[Records from a data source]
/-- A datagram received from its start and judged is what the table says, however it is cut into beats. -/
theorem Unpacker.AtStart.unpackedAs {u : Unpacker} (h : u.AtStart) (bs : List (Bool × Byte)) :
    UnpackedAs (delivered bs) u (bs.foldl (fun v x => v.beat x.1 false x.2) u).finish := by
  have hreceived := h.received bs
  rcases lt_or_ge (delivered bs).length 9 with hshort | hlong
  · have hcnt := hreceived.cnt
    exact hreceived.unpackedAs_of_short hshort (Unpacker.foldl_beat_rxbuf_of_cnt_le bs (by omega))
  · rw [eq_encodeFields_of_length hlong] at hreceived ⊢
    rcases lt_or_ge ((delivered bs).drop 9).length (be16 (byteAt (delivered bs) 5) (byteAt (delivered bs) 6)).toNat with
      hlt | hle
    · exact hreceived.holdsFields.unpackedAs_of_length_lt hlt
    · exact hreceived.holdsFields.unpackedAs_of_le_length hle

/-- The payload of a decoded packet is as long as it declares. -/
theorem payload_length_of_decodeDatagram {d : List Byte} {pkt : DecodedPacket} (h : decodeDatagram d = .ok pkt) :
    pkt.payload.length = pkt.payloadLength.toNat := by
  obtain ⟨t, q, l, c, p, -, hle, rfl⟩ := exists_fields_of_decodeDatagram h
  exact List.length_take_of_le hle

/-- A read below the length returns the payload byte (rules R77, R200). -/
theorem rxRdData?_of_unpackedAs {s : State} {d : List Byte} {u₀ : Unpacker} {pkt : DecodedPacket}
    (h : UnpackedAs d u₀ s.u) (hd : decodeDatagram d = .ok pkt) {a : BitVec 16}
    (ha : a.toNat < pkt.payloadLength.toNat) : rxRdData? s a = some (byteAt pkt.payload a.toNat) := by
  rw [UnpackedAs, hd] at h
  obtain ⟨hdone, hok, -, -, -, -, -, hlen, -, -, hpayload⟩ := h
  have hwindow : inReadWindow s.u a = true := (inReadWindow_iff s.u a).mpr ⟨hdone, hok, hlen ▸ ha⟩
  rw [rxRdData?, if_pos hwindow, hpayload, if_pos (by rwa [payload_length_of_decodeDatagram hd])]

/-- Settles O48: the beats' fold, judged, is the table's. -/
theorem unpackerRealisesDecode : Obligations.UnpackerRealisesDecode := by
  intro s bs final hstart d
  have hunpacked := hstart.unpackedAs (bs ++ [final])
  exact ⟨_, execAll_datagram_eq_finish hstart.recv bs final, rfl, hunpacked,
    fun _ hd _ ha => rxRdData?_of_unpackedAs hunpacked hd ha⟩

/-- Settles O30: a header row is its datagram with a byte in every beat. -/
theorem headerRowsCompleteAsDecoded : Obligations.HeaderRowsCompleteAsDecoded := by
  intro s i d hd hstart
  have hunpacked := hstart.unpackedAs (d.map fun x => (true, x))
  rw [delivered_map_true, ← Unpacker.unpack_eq_finish] at hunpacked
  exact ⟨_, (exec_eq_onUnpacker_of_rowDatagram? hd).trans (onUnpacker_of_phase hstart.recv _), rfl, hunpacked⟩

/-! ## The result as a function of the bytes -/

theorem Unpacker.Received.len_eq {u₀ u₀' u u' : Unpacker} {d : List Byte} (h : u₀.Received d u)
    (h' : u₀'.Received d u') : u.len = u'.len :=
  h.len.trans h'.len.symm

theorem Unpacker.Received.cnt_eq {u₀ u₀' u u' : Unpacker} {d : List Byte} (h : u₀.Received d u)
    (h' : u₀'.Received d u') : u.cnt = u'.cnt :=
  BitVec.eq_of_toNat_eq (by rw [h.cnt, h'.cnt, h.len_eq h'])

WHAT TO DO. Every line from the one with "exact ⟨_, (exec_eq_onUnpacker_of_rowDatagram?" through the last line of the records above should be returned exactly, please, and no others.

EXERCISE RESULT.
  exact ⟨_, (exec_eq_onUnpacker_of_rowDatagram? hd).trans (onUnpacker_of_phase hstart.recv _), rfl, hunpacked⟩

/-! ## The result as a function of the bytes -/

theorem Unpacker.Received.len_eq {u₀ u₀' u u' : Unpacker} {d : List Byte} (h : u₀.Received d u)
    (h' : u₀'.Received d u') : u.len = u'.len :=
  h.len.trans h'.len.symm

theorem Unpacker.Received.cnt_eq {u₀ u₀' u u' : Unpacker} {d : List Byte} (h : u₀.Received d u)
    (h' : u₀'.Received d u') : u.cnt = u'.cnt :=
  BitVec.eq_of_toNat_eq (by rw [h.cnt, h'.cnt, h.len_eq h'])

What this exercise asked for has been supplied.